__Provided records__

/-- A command of the rings in flight at die `d`, its operands written at offsets of the entry: offset, size, value. -/
def cmdOf (d op : Nat) (l : List (Nat × Nat × Nat)) : Cmd :=
  { id := 0, group := 0, port := 0, die := d, opcode := op, fetched := 0,
    entry := l.foldl (fun b x => putBytes b x.1 (leBytes x.2.1 x.2.2)) (fillBytes 64 0) }
def inCmd (s : State) (d op : Nat) (l : List (Nat × Nat × Nat)) : State :=
  { s with hif := { s.hif with inflight := [cmdOf d op l] } }
def plco (p : Plc) : State := on.setFd 2 { on.f 2 with plc := p }
def slot0 (alg usage : Nat) : Slot := { alg := alg, usage := usage, origin := 2, key := fillBytes 32 7 }
def lockOf (d : Nat) (l : List (Nat × Slot)) : State := on.setLock d { on.lock d with lc := 2, slots := l }
/-- A power-line MAC frame to the modem's short address, with a metering payload, its segment control before and its FCS after. -/
def plcPay : Bytes := plcHeaders 61618 [1, 2, 3]
def plcB : Bytes := withFcs ([1, 0, 0, 0x41, 0xC8, 1, 0xFF, 0xFF, 0xFE, 0xFF, 1, 2, 3, 4, 5, 6, 7, 8] ++ plcPay)
def recAt (s : State) (d slot : Nat) (m : MRec) : State := s.setRecs d [(slot, m)]
/-- A package for a Locker with key 1 at slot 4 of a die with die_id 0 (the ephemeral public key is the generator), with an AES-128
key of zeros. -/
def pkg0 : Bytes :=
  beBytes 64 (p256G.1 * 2 ^ 256 + p256G.2) ++ fillBytes 12 0
    ++ [20, 171, 36, 120, 65, 11, 186, 189, 93, 191, 231, 109, 243, 211, 159, 186, 197, 125, 229, 58, 186, 188, 29, 116, 205,
      137, 107, 212, 232, 112, 38, 0, 176, 79, 214, 176, 31, 213, 38, 207]
def slot4 : Slot := { alg := 4, usage := 2 ^ useUnwrap, origin := 0, key := beBytes 32 1 }
def hdr0 : Header := { die := 2, ctx := 0, slot := 0, mode := 1, hold := 0, syncTime := 0, identity := fillBytes 8 1, idHash := 0, idKind := 0, rssi := 0, freqOffset := 0 }
def trl0 : Trailer := { length := 10, lqi := 0, rssiMean := 0, lastBit := 0, arrival := 0 }
def frm0 : LFrame := { src := 2, ctx := 0, hold := 0, header := hdr0, headerAt := 0 }
def handOf (b : HandBody) : State := { on with hand := [⟨2, 0, 0, 0, b⟩] }
def pt0 : Bytes := leBytes 4 1 ++ leBytes 4 0xFFFFFFFF ++ fillBytes 16 0
theorem pkg0_opens (s : State) (d : Nat) (h : (s.lock d).fuses.dieId = fillBytes 8 0) :
    s.openPackage d slot4 (slice pkg0 0 116) = some pt0 := by
  unfold State.openPackage; rw [h]; decide +kernel
theorem pkg0_opensAt {s : State} {d n : Nat} (hn : n = 116) (h : (s.lock d).fuses.dieId = fillBytes 8 0) :
    s.openPackage d slot4 (slice pkg0 0 n) = some pt0 := by
  subst hn; exact pkg0_opens s d h
theorem fetchRec {s : State} {d slot h : Nat} {m : MRec} (hr : smGet (s.l d).recs slot = some m) (hh : s.slotHandle d slot = h)
    (ok : fetchOk m h = true) : s.fetch d slot = (some m, s) := by
  simp [State.fetch, State.rawRec, hr, hh, ok]
theorem fetchFree {s : State} {d slot h : Nat} (hr : smGet (s.l d).recs slot = none) (hh : s.slotHandle d slot = h)
    (ok : fetchOk (freeRec h) h = true) : s.fetch d slot = (some (freeRec h), s) := by
  simp [State.fetch, State.rawRec, hr, hh, ok]
/-- An Active prepayment meter with a relay, assigned to a slot of timetable 0; and one whose spare key is staged. -/
def rec1 : MRec :=
  { bytes := fillBytes 13 0 ++ ([1, 0, 6] ++ (fillBytes 10 0 ++ (fillBytes 6 0xFF ++ (fillBytes 309 0 ++ ([1] ++ (fillBytes 166 0
      ++ [7, 65, 77, 117])))))) }
def rec3 : MRec :=
  { bytes := fillBytes 13 0 ++ ([1] ++ (fillBytes 12 0 ++ (fillBytes 7 0xFF ++ (fillBytes 40 0 ++ ([3] ++ (fillBytes 434 0
      ++ [153, 196, 214, 116])))))) }
theorem rec1_ok : fetchOk rec1 0 = true := by decide +kernel
theorem rec3_ok : fetchOk rec3 0 = true := by decide +kernel
theorem free0_ok : fetchOk (freeRec 0) 0 = true := by decide +kernel
/-- A ring command at L0 for the meter in slot 0. -/
def recCmd (m : MRec) (op : Nat) (l : List (Nat × Nat × Nat)) : State := inCmd (recAt on 0 0 m) 0 op l
/-- A program of one season, one day profile and one switching point, with intervals of an hour. -/
def prog0 : Bytes :=
  [1, 0, 0, 0, 60, 0, 0, 0, 1, 1] ++ (fillBytes 50 0 ++ ([107, 13, 181, 226] ++ ([1, 1] ++ (fillBytes 94 0
    ++ ([1, 0, 0, 0, 0xFF, 0xFF, 0xFF, 0xFF] ++ fillBytes 1880 0)))))
def withProg (s : State) : State := s.setLed 0 { s.led 0 with progs := [⟨0, 0, prog0, false⟩] }
def pkt0 : Packet := { seq := 0, kind := 1, cls := 0, handle := 0xFFFFFFFF, start := 10 ^ 12, cost := 1, payload := [] }
def queOf (q : Queue) : State := on.setQue 0 0 q
def tt0 : TtParams := on.ttParams 2 0 true
def ttOf (s : State) (t : TtTab) : State := s.setL 0 { s.l 0 with tt := t }
/-- Group 0's completion ring runs on port A, whose link is up. -/
def ringOn (s : State) : State := puts s [(0, HIF_STAT_a_up, 1), (0, HIF_GRPn_STAT_cq_state, 1), (0, HIF_GRPn_SIZE_cq_log2, 8)]
/-- Group 0 of die 0. -/
def grpOn (s : State) (x : Group) : State := s.setL 0 { s.l 0 with bal := { groups := [(0, x)] } }
def findOn (s : State) (f : Finding) : State := s.setL 0 { s.l 0 with findings := [f] }
def ledOn (s : State) (b : LedBody) : State := { s with ledMsgs := [⟨0, 0, b⟩] }
/-- Ring group 0 with its part that no register shows. -/
def grpHost (s : State) (g : Grp) : State := { s with hif := { s.hif with groups := [(0, g)] } }
def cpl0 : Cpl := { first := fillBytes 63 0, exts := [], atOnce := false, isSub := false, item := none }
def lay0 : Layout := { luns := 4, blocksPerLun := 30, blockSectors := 8, planes := 1, slc := false, rawGib := 64, pe := 3000, hostGib := 64, made := 0 }
/-- An archive controller that runs with four LUNs of thirty blocks. -/
def arcOn (s : State) (a : Arc) : State := (s.put 0 ARC_STAT_state 1).setArc 0 { a with layout := some lay0 }
def arc1 : Arc := { layout := some lay0 }
def ent0 : ArcEntry := { seq := 0, kind := 1, flags := 0, handle := 0, lt := 0, body := [] }
/-- All but two of its 120 good blocks hold the log, and the oldest closed one holds a page of it that a checkpoint covers. -/
def trimArc : State :=
  ((arcOn on {}).put 0 ARC_CFG_jrn_target 0).setArc 0
    { blocks := (0, { st := .closed }) :: (List.range 117).map (fun i => (i + 1, { st := .opened })), map := [(0, ⟨0, 4⟩)],
      layout := some { lay0 with hostGib := 0, blockSectors := 2 ^ 22 } }
/-- An SG4-L4, not paired, with its dies Single. -/
def onL4 : State := puts { State.reset with variant := .l4, now := 10 ^ 12, com := List.replicate 4 { clk := 10 ^ 21 } }
  [(0, SYS_BOOT_stage, 6), (1, SYS_BOOT_stage, 6), (2, SYS_BOOT_stage, 6), (3, SYS_BOOT_stage, 6)]
/-- The pair is Protected, and die `d` holds this mirror state. -/
def mirOn (s : State) (d : Nat) (m : Mirror) : State := (s.put 0 MIRR_STAT_pair_state 1).setMir d m
def img0 : Image := { version := 1, svn := 1, signer := 2, digest := [] }
def eufOn (s : State) (e : Euf) : State := (s.put 0 EUF_STAT_port_state 2).setEuf 0 e
def fabIn (s : State) (l : List FabCtl) : State := s.setFab { s.fab with inbox := l }
def led0 : LedBody := .contrib ⟨true, false, false, false, 0, 0, 0, 0, 0⟩
/-- Package 5 is reached over the port of die 0, package 1 being its neighbour. -/
def routeOn : State := eufOn on { dsts := [(0, { owed := some 0 })] }
def routeUp : State := (routeOn.setEuf 0 { dsts := [(flowKey 0 8, { owed := some 0 })] }).put 0 EUF_ROUTEp_nh0 8 1
theorem routeUp_hop : routeUp.hopFor 0 (routeUp.addrOf 0) 8 0 = some 0 := by
  unfold State.hopFor; rw [show routeUp.nextHops 0 (8 / 8) = [0] from by decide +kernel]; simp [Nat.mod_one]
/-- The MAC of die 0 runs with its link up; and with this state. -/
def ethUp (s : State) : State := puts s [(0, ETH_STAT_state, 1), (0, ETH_STAT_link, 1), (0, ETH_STAT_duplex, 1)]
def ethOn (e : Eth) : State := (ethUp on).setEth 0 e
def frmE : EthFrame := { queue := 1, bytes := [] }
def slaOn (n : Nat) (x : Slate) : State := (on.put 2 SLATE_STAT_state n).setSlate 2 x
/-- L0 has image 0 of bank A and sends it. -/
def bootOn (s : State) : State :=
  let s := s.setBoot { images := [(0, img0)] }
  (s.setBootDie 0 { imageIn := true }).setLock 2 { s.lock 2 with lc := 2 }
def hold0 : Hold := { ctx := 0, verdict := some .accept }
def rel0 : BackMsg := ⟨0, 2, 0, 0, .release⟩
def inBack (s : State) (l : List BackMsg) : State := { s with back := l }
/-- The modem has a frame to send, and these group keys. -/
def plcTx (t : PlcTx) : State := (lockOf 2 [(32, slot0 0 5)]).setFd 2 { (lockOf 2 [(32, slot0 0 5)]).f 2 with plc := { cur := some t } }
def tx0 : PlcTx := { kind := .downlink, bytes := [0, 0, 0, 0x61, 0x88, 1, 0, 0, 5, 0, 6, 0] }
def meas0 : PlcMeas := ⟨[], [10], 0⟩
def rx0 : PlcRx := { hold := 0, pre := 0, rssi := 0 }
def he0 : HeFrame := { cmd := 0, entry := (cmdOf 0 0x81 []).entry, bytes := [0, 1, 2], arrived := 0 }
def pktT : Packet := { pkt0 with part := .tail, committed := true }
theorem pairSnd {α β : Type} {x : α × β} {b : β} (h : x.2 = b) : x = (x.1, b) := by subst h; rfl
def tt1 : TtParams := { tt0 with start := 0, guardMin := 0, winCap := 0, uInit := 0, slotLen := 1, slots := 8, hpFirst := 0, hpStride := 0, openFirst := 0, openStride := 0, bcFirst := 0, bcCount := 0, periodMax := 1 }
def asg0 : AssignEnt := { handle := 0, identity := [], tell := true, since := 0 }
/-- As `rec1`, last seen at second 15,000. -/
def rec2 : MRec :=
  { bytes := fillBytes 13 0 ++ ([1, 0, 6] ++ (fillBytes 10 0 ++ (fillBytes 6 0xFF ++ (fillBytes 16 0 ++ ([152, 58]
      ++ (fillBytes 291 0 ++ ([1] ++ (fillBytes 166 0 ++ [0xcf, 0xac, 0xb5, 0x2b])))))))) }
theorem rec2_ok : fetchOk rec2 0 = true := by decide +kernel
theorem hopOne {s : State} {d dst src c h : Nat} (hn : s.nextHops d (dst / 8) = [h]) : s.hopFor d src dst c = some h := by
  unfold State.hopFor; rw [hn]; simp [Nat.mod_one]
/-- A PAUSE frame without its check sequence. -/
def pauseF : Bytes := beBytes 6 0x0180C2000001 ++ (fillBytes 6 0 ++ ([0x88, 8, 0, 1] ++ fillBytes 44 0))

/-! ## Worked examples of the spec -/

/-- R10: handle 0x0013A2F4 names die L1 and slot 238,324; an SG4-F1L1 rejects it, its die 1 being F0. -/
theorem test_handle : onL4.handleDie 0x0013A2F4 = some 1 ∧ 0x0013A2F4 % 2 ^ 20 = 238324
    ∧ ({ onL4 with variant := .f1l1 } : State).handleOk 0x0013A2F4 = false := by decide +kernel
/-- 18_event_register_index, worked example: source 53 of F1 is set at BAR0 offset 0x018304D4 with 0x9B. -/
theorem test_evtSource : (match execRegisterWrite .regs 0x018304D4 0x9B on with
    | .next t => (t.get 3 EVT_SRCs_en 53, t.get 3 EVT_SRCs_class 53, t.get 3 EVT_SRCs_direct 53, t.get 3 EVT_SRCs_vector 53,
        t.get 3 EVT_SRCs_port 53)
    | _ => (0, 0, 0, 0, 0)) = (1, 1, 1, 9, 0) := by decide +kernel
/-- The same example: the event's pending bit is cleared by 0x00200000 at BAR0 offset 0x01830104. -/
theorem test_evtPend : (match execRegisterWrite .regs 0x01830104 0x00200000 (puts on [] |>.put 3 EVT_PENDw_pend 0x00200001 1) with
    | .next t => t.get 3 EVT_PENDw_pend 1
    | _ => 0) = 1 := by decide +kernel
/-- R57, example: lim 10,000 with ack_reserve 25 gives 360,000 ms an hour, 270,000 of them for downlinks; frames of 5.12 ms and
33.28 ms count as 6 and 34 ms. -/
theorem test_dutyCycle :
    let s := puts on [(2, RFT_DC_LIMn_lim, 10000), (2, RFT_DC_LIMn_ack_reserve, 25)]
    s.dcBudget 2 0 = 360000 ∧ s.dcUnreserved 2 0 = 270000
      ∧ s.frameMs 2 { frame0 .ack .queued 0 with dur := 512000 } = 6
      ∧ s.frameMs 2 { frame0 .broadcast .queued 0 with dur := 3328000 } = 34 := by decide +kernel
/-- Group 0x0107 of 07_balance_engine's worked example. -/
def group107 : Group := { gLen := 60, settle := 2, persist := 4, lossThr := 800, absMin := 500, stepK := 16, estMax := 25, meanR := 310, devR := 60 }
/-- Its interval 18:00: quiet, with ratio 302; dev_r becomes 59. -/
theorem test_balance_quiet :
    let v := classify group107 { n := 18, head := 14200, sum := 13770, headCovered := true } 0 {}
    v.cls = .quiet ∧ v.r = 302 ∧ v.l = 430
      ∧ (group107.count 18 { n := 18, head := 14200, sum := 13770, headCovered := true } v).devR = 59
      ∧ (group107.count 18 { n := 18, head := 14200, sum := 13770, headCovered := true } v).meanR = 310 := by decide +kernel
/-- Its interval 20:00: high, with 2,540 estimated for E and ratio 1,936. -/
theorem test_balance_high :
    let v := classify { group107 with devR := 59, runHi := 1 } { n := 20, head := 14100, sum := 8830, headCovered := true } 0 { est := 2540 }
    v.cls = .high true true ∧ v.r = 1936 ∧ v.l = 2730 ∧ v.est = 2540 := by decide +kernel
/-- R247, worked example: 15.69 years of life in full form and 23.76 in summary form. -/
theorem test_governor :
    (govLife (2100 * 1099511627776) (1, 0, 10, 11) (4240000 * 3600)).map (fun t => (t * 100 + 15778800) / 31557600) = some 1569
      ∧ (govLife (2100 * 1099511627776) (1, 0, 10, 11) (2800000 * 3600)).map (fun t => (t * 100 + 15778800) / 31557600) = some 2376 := by
  decide +kernel
/-- Handle 0x8A13 of package 3 is fabric handle 0x03008A13. -/
theorem test_fabricHandle : fabHandle (3 * 8) 0x8A13 = 0x03008A13 := by decide +kernel
/-- R73 to R75, worked example, the join and report 2: b_est, u and the rate hint after each, data slot 1,612 of 25 ms. -/
theorem test_learning :
    let p : TtParams := { tt0 with slotLen := 250, slots := 2400, uInit := 200, guardMin := 100, winCap := 2500, joinPpm := 25 }
    let m0 : MRec := { bytes := fillBytes 512 0 }
    let a := learn p m0 1612 (-79700) false
    a.corr = 797 ∧ toSigned 16 a.hint = 1978 := by decide +kernel
/-- 02_radio_reception, example: a 42-byte PSDU at 100 kb/s lasts 800 + 3,520 us uncoded, and 800 + 7,040 us coded with 32 symbols
of coded tail and padding. -/
theorem test_airTime : (sunTicks 2 false 42, sunTicks 2 true 42) = (432000, 816000) := by decide +kernel

/-! ## Witnesses -/

/-- Values that meet the hypotheses of Obligations.RegisterAccessCompletes, clause by clause. -/
theorem witness_RegisterAccessCompletes :
    (∃ (s : State) (d off : Nat) (b : Block), d < s.nDies ∧ off < dieWindow ∧ off % 4 = 0 ∧ s.blockAt d off = some b ∧ s.blockOn
        d b = true)
    ∧ (∃ (s : State) (d off : Nat) (b : Block), d < s.nDies ∧ off < dieWindow ∧ s.blockAt d off = some b ∧ s.blockOn d b = true
        ∧ b ≠ .ddr ∧ b ≠ .hold ∧ s.domOn d 1 = true)
    ∧ (∃ (bar : Bar), ((∀ p, bar ≠ .doorbell p)))
    ∧ (∃ (s : State) (d off : Nat), d < s.nDies ∧ off < dieWindow ∧ s.blockAt d off = none ∧ s.domOn d 1 = true)
    ∧ (∃ (s : State) (d : Nat) (b : Block), s.hasBlock d b = true ∧ s.blockOn d b = true) :=
  ⟨⟨on, 0, 0, _, ⟨(by decide +kernel), (by decide +kernel), (by decide +kernel), (Option.some_get (by decide +kernel)).symm,
      (by decide +kernel)⟩⟩,
   ⟨on, 0, 0, _, ⟨(by decide +kernel), (by decide +kernel), (Option.some_get (by decide +kernel)).symm, (by decide +kernel),
       (by decide +kernel), (by decide +kernel), (by decide +kernel)⟩⟩,
   ⟨.regs, (fun p h => nomatch h)⟩,
   ⟨on, 0, 0x80000, ⟨(by decide +kernel), (by decide +kernel), (by decide +kernel), (by decide +kernel)⟩⟩,
   ⟨on, 0, .sys, ⟨(by decide +kernel), (by decide +kernel)⟩⟩⟩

__The problem__
Return the lines exactly as they stand, please. Start at the top of the material and finish with the line where "def recAt (s" appears.

__Solved exercise__
/-- A command of the rings in flight at die `d`, its operands written at offsets of the entry: offset, size, value. -/
def cmdOf (d op : Nat) (l : List (Nat × Nat × Nat)) : Cmd :=
  { id := 0, group := 0, port := 0, die := d, opcode := op, fetched := 0,
    entry := l.foldl (fun b x => putBytes b x.1 (leBytes x.2.1 x.2.2)) (fillBytes 64 0) }
def inCmd (s : State) (d op : Nat) (l : List (Nat × Nat × Nat)) : State :=
  { s with hif := { s.hif with inflight := [cmdOf d op l] } }
def plco (p : Plc) : State := on.setFd 2 { on.f 2 with plc := p }
def slot0 (alg usage : Nat) : Slot := { alg := alg, usage := usage, origin := 2, key := fillBytes 32 7 }
def lockOf (d : Nat) (l : List (Nat × Slot)) : State := on.setLock d { on.lock d with lc := 2, slots := l }
/-- A power-line MAC frame to the modem's short address, with a metering payload, its segment control before and its FCS after. -/
def plcPay : Bytes := plcHeaders 61618 [1, 2, 3]
def plcB : Bytes := withFcs ([1, 0, 0, 0x41, 0xC8, 1, 0xFF, 0xFF, 0xFE, 0xFF, 1, 2, 3, 4, 5, 6, 7, 8] ++ plcPay)
def recAt (s : State) (d slot : Nat) (m : MRec) : State := s.setRecs d [(slot, m)]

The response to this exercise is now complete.